◆ **WORK TO BE COMPLETED**: Each line of the data below that includes the string "mgtServe" must be copied.

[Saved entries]

■ ■ ■ ■

theorem clockLost_keeps {s snt stopped} (hw : μ ||| 64281892349866348 = μ) (h : Keeps μ s0 s) : Keeps μ s0 (clockLost s snt stopped) := by
  unfold clockLost
  extract_lets x0 x1 x2 x3
  have h4 : Keeps μ s0 x0 := by
    unfold x0
    refine raise_keeps ?_
    exact h
  clear_value x0
  have h5 : Keeps μ s0 x1 := by
    unfold x1
    refine wrF_keeps ?_
    exact h4
  clear_value x1
  have h6 : Keeps μ s0 x2 := by
    unfold x2
    refine levelReport_keeps (sub hw rfl) ?_
    refine wrF_keeps ?_
    exact h4
  clear_value x2
  clear_value x3
  refine ite_intro (P := Keeps μ s0) (fun _ => ?_) (fun _ => ?_)
  · refine ite_intro (P := Keeps μ s0) (fun _ => ?_) (fun _ => ?_)
    · exact h5
    · refine collectFrom_keeps (sub hw rfl) ?_
      exact h5
  · refine ite_intro (P := Keeps μ s0) (fun _ => ?_) (fun _ => ?_)
    · refine lanternsOff_keeps (sub hw rfl) ?_
      refine upd_lantern (sub hw rfl) ?_
      exact h6
    · exact h6

theorem pllUnlocked_keeps {s d} (hw : μ ||| 256 = μ) (h : Keeps μ s0 s) : Keeps μ s0 (pllUnlocked s d) := by
  unfold pllUnlocked
  refine ite_intro (P := Keeps μ s0) (fun _ => ?_) (fun _ => ?_)
  · refine levelReport_keeps (sub hw rfl) ?_
    refine raise_keeps ?_
    refine wrF_keeps ?_
    refine wrF_keeps ?_
    exact h
  · exact h

theorem macsecTake_keeps {s n t} (hw : μ ||| 8192 = μ) (h : Keeps μ s0 s) : ∀ r, macsecTake s n t = some r → Keeps μ s0 r := by
  unfold macsecTake
  extract_lets x2
  clear_value x2
  split
  · rename_i e5
    exact none_keeps
  · rename_i e8
    split
    · rename_i y11 y12 e13
      split
      · rename_i e16
        refine some_keeps ?_
        refine setSec_keeps (sub hw rfl) ?_
        exact h
      · rename_i e19
        split
        · rename_i y22 y23 y24 e25
          split
          · rename_i e28
            refine some_keeps ?_
            refine setSec_keeps (sub hw rfl) ?_
            exact h
          · rename_i e31
            exact none_keeps
        · rename_i y34 e35
          exact none_keeps
    · rename_i y38 e39
      exact none_keeps

theorem macsecCheck_keeps {s n cfg f} (hw : μ ||| 8192 = μ) (h : Keeps μ s0 s) : ∀ r, macsecCheck s n cfg f = some r → Keeps μ s0 r := by
  unfold macsecCheck
  split
  · rename_i y2 y3 e4
    split
    · rename_i e7
      refine macsecTake_keeps (sub hw rfl) ?_
      exact h
    · rename_i e10
      exact none_keeps
  · rename_i y13 e14
    split
    · rename_i e17
      exact none_keeps
    · rename_i e20
      refine some_keeps ?_
      exact h

theorem mgtSend_keeps {s r keep} (hw : μ ||| 844424930131968 = μ) (h : Keeps μ s0 s) : Keeps μ s0 (mgtSend s r keep) := by
  unfold mgtSend
  extract_lets x0 x1 x2
  clear_value x0
  clear_value x1
  have h3 : Keeps μ s0 x2 := by
    unfold x2
    refine ite_intro (P := Keeps μ s0) (fun _ => ?_) (fun _ => ?_)
    · refine upd_mgt (sub hw rfl) ?_
      exact h
    · exact h
  clear_value x2
  refine upd_mgtOut (sub hw rfl) ?_
  exact h3

theorem mgtRefuse_keeps {s f op st keep} (hw : μ ||| 844424930131968 = μ) (h : Keeps μ s0 s) : Keeps μ s0 (mgtRefuse s f op st keep) := by
  unfold mgtRefuse
  extract_lets x0
  have h1 : Keeps μ s0 x0 := by
    unfold x0
    refine bumpSat_keeps ?_
    exact h
  clear_value x0
  refine mgtSend_keeps (sub hw rfl) ?_
  refine ite_intro (P := Keeps μ s0) (fun _ => ?_) (fun _ => ?_)
  · refine raise_keeps ?_
    exact h1
  · exact h1

theorem closeSession_keeps {s} (hw : μ ||| 281474976710656 = μ) (h : Keeps μ s0 s) : Keeps μ s0 (closeSession s) := by
  unfold closeSession
  extract_lets x0 x1 x2 x3
  clear_value x0
  clear_value x1
  have h4 : Keeps μ s0 x2 := by
    unfold x2
    refine upd_mgt (sub hw rfl) ?_
    exact h
  clear_value x2
  have h5 : Keeps μ s0 x3 := by
    unfold x3
    refine wrF_keeps ?_
    refine wrF_keeps ?_
    exact h4
  clear_value x3
  refine ite_intro (P := Keeps μ s0) (fun _ => ?_) (fun _ => ?_)
  · refine raise_keeps ?_
    exact h5
  · exact h5

theorem mgtAnswer_keeps {f op inSession r} (hw : μ ||| 844424930131968 = μ) (h : Keeps μ s0 r.2.2) : Keeps μ s0 (mgtAnswer f op inSession r) := by
  unfold mgtAnswer
  extract_lets x0
  have h1 : Keeps μ s0 x0 := by
    unfold x0
    refine ite_intro (P := Keeps μ s0) (fun _ => ?_) (fun _ => ?_)
    · refine mgtRefuse_keeps (sub hw rfl) ?_
      exact h
    · refine mgtSend_keeps (sub hw rfl) ?_
      refine bump_keeps ?_
      exact h
  clear_value x0
  refine ite_intro (P := Keeps μ s0) (fun _ => ?_) (fun _ => ?_)
  · refine closeSession_keeps (sub hw rfl) ?_
    exact h1
  · exact h1

theorem mgtRequest_keeps {s f op need v4} (hw : μ ||| 844424930131968 = μ) (h : Keeps μ s0 s) (hf5 : ∀ a0, Keeps μ s0 a0 → Keeps μ s0 (v4 a0).2.2) : Keeps μ s0 (mgtRequest s f op need v4) := by
  unfold mgtRequest
  extract_lets x0
  clear_value x0
  split
  · rename_i y1 y2 e3
    refine upd_mgtOut (sub hw rfl) ?_
    exact h
  · rename_i y4 e5
    refine ite_intro (P := Keeps μ s0) (fun _ => ?_) (fun _ => ?_)
    · refine mgtRefuse_keeps (sub hw rfl) ?_
      exact h
    · refine ite_intro (P := Keeps μ s0) (fun _ => ?_) (fun _ => ?_)
      · refine mgtRefuse_keeps (sub hw rfl) ?_
        exact h
      · refine mgtAnswer_keeps (sub hw rfl) ?_
        refine hf5 _ ?_
        exact h

theorem mgtTagPass_keeps {s x} (hw : μ ||| 281474976710656 = μ) (h : Keeps μ s0 s) : Keeps μ s0 (mgtTagPass s x) := by
  unfold mgtTagPass
  refine upd_mgt (sub hw rfl) ?_
  exact h

theorem authFail_keeps {s} (h : Keeps μ s0 s) : Keeps μ s0 (authFail s) := by
  unfold authFail
  refine raise_keeps ?_
  refine bumpSat_keeps ?_
  exact h

theorem mgtTagFail_keeps {s x} (hw : μ ||| 281474976710656 = μ) (h : Keeps μ s0 s) : Keeps μ s0 (mgtTagFail s x) := by
  unfold mgtTagFail
  extract_lets x0 x1
  clear_value x0
  have h2 : Keeps μ s0 x1 := by
    unfold x1
    refine authFail_keeps ?_
    refine upd_mgt (sub hw rfl) ?_
    exact h
  clear_value x1
  refine ite_intro (P := Keeps μ s0) (fun _ => ?_) (fun _ => ?_)
  · refine closeSession_keeps (sub hw rfl) ?_
    exact h2
  · exact h2

theorem mgtServe_keeps {s f op need v4} (hw : μ ||| 844424930140160 = μ) (h : Keeps μ s0 s) (hf5 : ∀ a0, Keeps μ s0 a0 → Keeps μ s0 (v4 a0).2.2) : Keeps μ s0 (mgtServe s f op need v4) := by
  unfold mgtServe
  extract_lets x0 x1
  clear_value x0
  clear_value x1
  refine ite_intro (P := Keeps μ s0) (fun _ => ?_) (fun _ => ?_)
  · exact h
  · split
    · rename_i y2 y3 e4
      exact h
    · rename_i y5 y6 y7 e8
      have h9 : Keeps μ s0 y7 := by
        refine ofSome e8 ?_
        refine macsecCheck_keeps (sub hw rfl) ?_
        exact h
      split
      · rename_i y12 y13 e14
        refine ite_intro (P := Keeps μ s0) (fun _ => ?_) (fun _ => ?_)
        · refine mgtRequest_keeps (sub hw rfl) ?_ ?_
          · refine mgtTagPass_keeps (sub hw rfl) ?_
            exact h9
          · intro x15 h16
            refine hf5 _ ?_
            exact h16
        · refine mgtTagFail_keeps (sub hw rfl) ?_
          exact h9
      · rename_i y17 e18
        refine mgtRequest_keeps (sub hw rfl) ?_ ?_
        · exact h9
        · intro x19 h20
          refine hf5 _ ?_
          exact h20

theorem freeRefusal_keeps {s} (h : Keeps μ s0 s) : Keeps μ s0 (freeRefusal s).2.2 := by
  unfold freeRefusal
  refine mk3_keeps ?_
  refine drawFree_keeps ?_
  exact h

theorem renewChallenge_keeps {s} (hw : μ ||| 288230376151711744 = μ) (h : Keeps μ s0 s) : Keeps μ s0 (renewChallenge s) := by
  unfold renewChallenge
  extract_lets x0 x1
  have h2 : Keeps μ s0 x0 := by
    unfold x0
    refine drawFree_keeps ?_
    exact h
  clear_value x0
  clear_value x1
  refine upd_sec (sub hw rfl) ?_
  exact h2

theorem lsRegs_keeps {s} (h : Keeps μ s0 s) : Keeps μ s0 (lsRegs s) := by
  unfold lsRegs
  extract_lets x0
  clear_value x0
  refine wr_keeps ?_
  exact h

theorem lsMismatch_keeps {s p addr injected} (hw : μ ||| 18014407099416832 = μ) (h : Keeps μ s0 s) : Keeps μ s0 (lsMismatch s p addr injected) := by
  unfold lsMismatch
  refine ite_intro (P := Keeps μ s0) (fun _ => ?_) (fun _ => ?_)
  · exact h
  · extract_lets x0 x1 x2 x3 x4
    clear_value x0
    clear_value x1
    have h5 : Keeps μ s0 x2 := by
      unfold x2
      refine lsRegs_keeps ?_
      refine setCore_keeps (sub hw rfl) ?_
      exact h
    clear_value x2
    have h6 : Keeps μ s0 x3 := by
      unfold x3
      refine setRec_keeps (sub hw rfl) ?_
      refine bumpSat_keeps ?_
      exact h5
    clear_value x3
    have h7 : Keeps μ s0 x4 := by
      unfold x4
      refine raise_keeps ?_
      exact h6
    clear_value x4
    refine report_keeps (sub hw rfl) ?_
    exact h7

theorem lsTry_keeps {s} (hw : μ ||| 18014407099416832 = μ) (h : Keeps μ s0 s) : Keeps μ s0 (lsTry s) := by
  unfold lsTry
  extract_lets x0
  clear_value x0
  refine ite_intro (P := Keeps μ s0) (fun _ => ?_) (fun _ => ?_)
  · refine lsMismatch_keeps (sub hw rfl) ?_
    refine drawFree_keeps ?_
    refine wrF_keeps ?_
    exact h
  · exact h

theorem startCore_keeps {s k} (hw : μ ||| 18014407099416832 = μ) (h : Keeps μ s0 s) : Keeps μ s0 (startCore s k) := by
  unfold startCore
  refine lsTry_keeps (sub hw rfl) ?_
  refine lsRegs_keeps ?_
  refine wrF_keeps ?_
  refine setCore_keeps (sub hw rfl) ?_
  exact h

■ ■ ■ ■

◆ **ANSWER SPACE**:
theorem mgtServe_keeps {s f op need v4} (hw : μ ||| 844424930140160 = μ) (h : Keeps μ s0 s) (hf5 : ∀ a0, Keeps μ s0 a0 → Keeps μ s0 (v4 a0).2.2) : Keeps μ s0 (mgtServe s f op need v4) := by
  unfold mgtServe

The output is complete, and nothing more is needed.